Fill in your readings for each satellite and tuner using these examples. A properly aligned dish will show 80-90s on most of the relevant transponders (although some will be low or zero):

Satellite transponders (32 total at 101º)
[Most of your standard definition channels are beamed from 101ºW]
1-8 # # # # # # # #
9-16 # # # # # # # #
17-24 # # # # # # # #
25-32 # # # # # # # #

Satellite transponders (3 total at 110º)
[Several HD channels are beamed from 110ºW]
1-8 NA NA NA NA NA NA NA #
9-16 NA # NA # NA NA NA NA

Satellite transponders (11 total at 119º)
[A few HD channels, local SD channels, and Spanish package]
17-24 NA NA NA NA NA # # #
25-32 # # # # # # # #

Satellite transponders (6 total at 99º(s)) [or 99º(b)]
[Local HD channels for some cities]
1-8 # # # # # # NA NA
9-16 NA NA NA NA NA NA # #
17-24 # # # # # # # #
[Note: these can be very slow to appear]

Satellite transponders (14 total at 99º(c)) [or 99º(a)]
[New national HD channels]
1-8 # # # # # # # #
9-16 # # # # NA NA NA NA
[Note, these can be very slow to appear]

Satellite transponders (16 total at 103º(s)) [or 103º(a)]
[Local HD channels for some cities]
1-8 # # # # # # NA NA
9-16 NA NA NA NA NA NA # #
17-24 # # # # # # # #
[Note, these can be very slow to appear]

Satellite transponders (16 total at 103º(c)) [or 103º(b)]
[Most national HD channels]
1-8 # # # # # # # #
9-16 # # # # # # NA NA
17-24 # NA NA NA NA # NA NA


----------



## cody21 (Sep 26, 2007)

We had the same problem that started about a month ago. Receiving Intermittent dropouts and 771 errors on the LILs (99/103). The transponders were alternately 0's .. This was all professionally installed over a year ago. We went up on the roof and played with it a bit, and it actually came back for a day. Then it finally started just going out altogther for like 8 hours at a time. very frustrating. Called DTV and scheduled an $80 service call - to fix THEIR hardware mind you!! Tech guy replaced all 3 LNBs and everything is back to norma .. for now... Guess these LNBs just aren't built to last for the MPEG4s.


----------



## veryoldschool (Dec 10, 2006)

cody21 said:


> Tech guy replaced all 3 LNBs and everything is back to norma .. for now... Guess these LNBs just aren't built to last for the MPEG4s.

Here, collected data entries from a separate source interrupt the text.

-- ==== Sys2Proof/Tests/Slice0.lean ====
section
/-! SUPPORT. Tests: ill-formed terms refused, decoding against bytes written out from the spec's encodings, one step of every
operation against the spec's examples and vectors (95_test_vectors.md), and a witness for the hypotheses of every obligation
that has some. Expected values are the spec's. -/

namespace Sys2Proof.Tests

open Sys2Proof Sys2Proof.Machine Sys2Proof.Safety
open Sys2Proof.Config (Params)

/-! ## Ill-formed terms -/

theorem test_illFormed_frAppend_delimiter : Instr.wellFormed (.frAppend 0xC0) = false := by decide

theorem test_illFormed_frIgnore_delimiter : Instr.wellFormed (.frIgnore 0xC0) = false := by decide

theorem test_illFormed_ueDrop_escEnd : Instr.wellFormed (.ueDrop 0xDC) = false := by decide

theorem test_illFormed_ueDrop_escEsc : Instr.wellFormed (.ueDrop 0xDD) = false := by decide

theorem test_illFormed_ueLit_escape : Instr.wellFormed (.ueLit 0xDB) = false := by decide

theorem test_illFormed_dirInvalid_request : Instr.wellFormed (.dirInvalid 0x00) = false := by decide

theorem test_illFormed_dirInvalid_response : Instr.wellFormed (.dirInvalid 0x01) = false := by decide

theorem test_illFormed_cmdUnknown_sync : Instr.wellFormed (.cmdUnknown 0x08) = false := by decide

theorem test_illFormed_params_no_0x03 : Config.Params.wellFormed { defaultParams with cksumSet := [0x02, 0x07, 0x11] } = false := by decide

theorem test_illFormed_params_two_members : Config.Params.wellFormed { defaultParams with cksumSet := [0x03, 0x07] } = false := by decide

theorem test_illFormed_params_repeated_member : Config.Params.wellFormed { defaultParams with cksumSet := [0x03, 0x07, 0x07] } = false := by decide

theorem test_illFormed_params_sync_checksummed : Config.Params.wellFormed { defaultParams with cksumSet := [0x03, 0x07, 0x08] } = false := by decide

theorem test_illFormed_params_repeated_key : Config.Params.wellFormed { defaultParams with cmdTable := [(0x08, "SYNC"), (0x02, "A"), (0x02, "B")] } = false := by decide

theorem test_illFormed_params_sync_unnamed : Config.Params.wellFormed { defaultParams with cmdTable := [(0x02, "FLASH_BEGIN")] } = false := by decide

theorem test_illFormed_params_sync_renamed : Config.Params.wellFormed { defaultParams with cmdTable := [(0x08, "SYNCH")] } = false := by decide

/-! ## Decoding: bytes written out bit by bit from R82, R83, R88 and R90 -/

theorem test_decode_frOpen : decodeBytes (.sb .idle 0 ⟨3⟩ ⟨4⟩) [0b11000000, 0x99] = .ok (.frOpen ⟨3⟩, [0x99]) := rfl

theorem test_decode_frCloseDiscard : decodeBytes (.sb .inFrame 7 ⟨3⟩ ⟨4⟩) [0b11000000, 0x99] = .ok (.frCloseDiscard, [0x99]) := rfl

theorem test_decode_frCloseEmit : decodeBytes (.sb .inFrame 8 ⟨3⟩ ⟨4⟩) [0b11000000, 0x99] = .ok (.frCloseEmit ⟨4⟩, [0x99]) := rfl

theorem test_decode_frAppend : decodeBytes (.sb .inFrame 8 ⟨3⟩ ⟨4⟩) [0b11011011, 0x99] = .ok (.frAppend 0xDB, [0x99]) := rfl

theorem test_decode_frIgnore : decodeBytes (.sb .idle 0 ⟨3⟩ ⟨4⟩) [0b01010101, 0x99] = .ok (.frIgnore 0x55, [0x99]) := rfl

theorem test_decode_ueEnd : decodeBytes (.rb true) [0b11011100, 0x99] = .ok (.ueEnd, [0x99]) := rfl

theorem test_decode_ueEsc : decodeBytes (.rb true) [0b11011101, 0x99] = .ok (.ueEsc, [0x99]) := rfl

theorem test_decode_ueDrop : decodeBytes (.rb true) [0b11011011, 0x99] = .ok (.ueDrop 0xDB, [0x99]) := rfl

theorem test_decode_ueMark : decodeBytes (.rb false) [0b11011011, 0x99] = .ok (.ueMark, [0x99]) := rfl

theorem test_decode_ueLit : decodeBytes (.rb false) [0b11011100, 0x99] = .ok (.ueLit 0xDC, [0x99]) := rfl

theorem test_decode_dirReq : decodeBytes .dir [0b00000000, 0x99] = .ok (.dirReq, [0x99]) := rfl

theorem test_decode_dirResp : decodeBytes .dir [0b00000001, 0x99] = .ok (.dirResp, [0x99]) := rfl

theorem test_decode_dirInvalid : decodeBytes .dir [0b11111111, 0x99] = .ok (.dirInvalid 0xFF, [0x99]) := rfl

theorem test_decode_flashBegin : decodeBytes .cmd [0b00000010, 0x99] = .ok (.flashBegin, [0x99]) := rfl

theorem test_decode_flashData : decodeBytes .cmd [0b00000011, 0x99] = .ok (.flashData, [0x99]) := rfl

theorem test_decode_flashEnd : decodeBytes .cmd [0b00000100, 0x99] = .ok (.flashEnd, [0x99]) := rfl

theorem test_decode_memBegin : decodeBytes .cmd [0b00000101, 0x99] = .ok (.memBegin, [0x99]) := rfl

theorem test_decode_memEnd : decodeBytes .cmd [0b00000110, 0x99] = .ok (.memEnd, [0x99]) := rfl

theorem test_decode_memData : decodeBytes .cmd [0b00000111, 0x99] = .ok (.memData, [0x99]) := rfl

theorem test_decode_sync : decodeBytes .cmd [0b00001000, 0x99] = .ok (.sync, [0x99]) := rfl

theorem test_decode_writeReg : decodeBytes .cmd [0b00001001, 0x99] = .ok (.writeReg, [0x99]) := rfl

theorem test_decode_readReg : decodeBytes .cmd [0b00001010, 0x99] = .ok (.readReg, [0x99]) := rfl

theorem test_decode_spiSetParams : decodeBytes .cmd [0b00001011, 0x99] = .ok (.spiSetParams, [0x99]) := rfl

theorem test_decode_spiAttach : decodeBytes .cmd [0b00001101, 0x99] = .ok (.spiAttach, [0x99]) := rfl

theorem test_decode_readFlashSlow : decodeBytes .cmd [0b00001110, 0x99] = .ok (.readFlashSlow, [0x99]) := rfl

theorem test_decode_changeBaudrate : decodeBytes .cmd [0b00001111, 0x99] = .ok (.changeBaudrate, [0x99]) := rfl

theorem test_decode_flashDeflBegin : decodeBytes .cmd [0b00010000, 0x99] = .ok (.flashDeflBegin, [0x99]) := rfl

theorem test_decode_flashDeflData : decodeBytes .cmd [0b00010001, 0x99] = .ok (.flashDeflData, [0x99]) := rfl

theorem test_decode_flashDeflEnd : decodeBytes .cmd [0b00010010, 0x99] = .ok (.flashDeflEnd, [0x99]) := rfl

theorem test_decode_spiFlashMd5 : decodeBytes .cmd [0b00010011, 0x99] = .ok (.spiFlashMd5, [0x99]) := rfl

theorem test_decode_getSecurityInfo : decodeBytes .cmd [0b00010100, 0x99] = .ok (.getSecurityInfo, [0x99]) := rfl

theorem test_decode_eraseFlash : decodeBytes .cmd [0b11010000, 0x99] = .ok (.eraseFlash, [0x99]) := rfl

theorem test_decode_eraseRegion : decodeBytes .cmd [0b11010001, 0x99] = .ok (.eraseRegion, [0x99]) := rfl

theorem test_decode_readFlash : decodeBytes .cmd [0b11010010, 0x99] = .ok (.readFlash, [0x99]) := rfl

theorem test_decode_runUserCode : decodeBytes .cmd [0b11010011, 0x99] = .ok (.runUserCode, [0x99]) := rfl

theorem test_decode_cmdUnknown : decodeBytes .cmd [0b00001100, 0x99] = .ok (.cmdUnknown 0x0C, [0x99]) := rfl

/-- There is no operation without a byte. -/
theorem test_decode_noByte : decodeBytes .cmd [] = .error .noByte := rfl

"I think" this may have just "masked" that the cables at the dish weren't as tight as they should have been.
I wish every installer would carry a 7/16" wrench with them and use it to "snug" the cables.


----------



## rudeney (May 28, 2007)

cody21 said:


> We had the same problem that started about a month ago. Receiving Intermittent dropouts and 771 errors on the LILs (99/103). The transponders were alternately 0's .. This was all professionally installed over a year ago. We went up on the roof and played with it a bit, and it actually came back for a day. Then it finally started just going out altogther for like 8 hours at a time. very frustrating. Called DTV and scheduled an $80 service call - to fix THEIR hardware mind you!! Tech guy replaced all 3 LNBs and everything is back to norma .. for now... Guess these LNBs just aren't built to last for the MPEG4s.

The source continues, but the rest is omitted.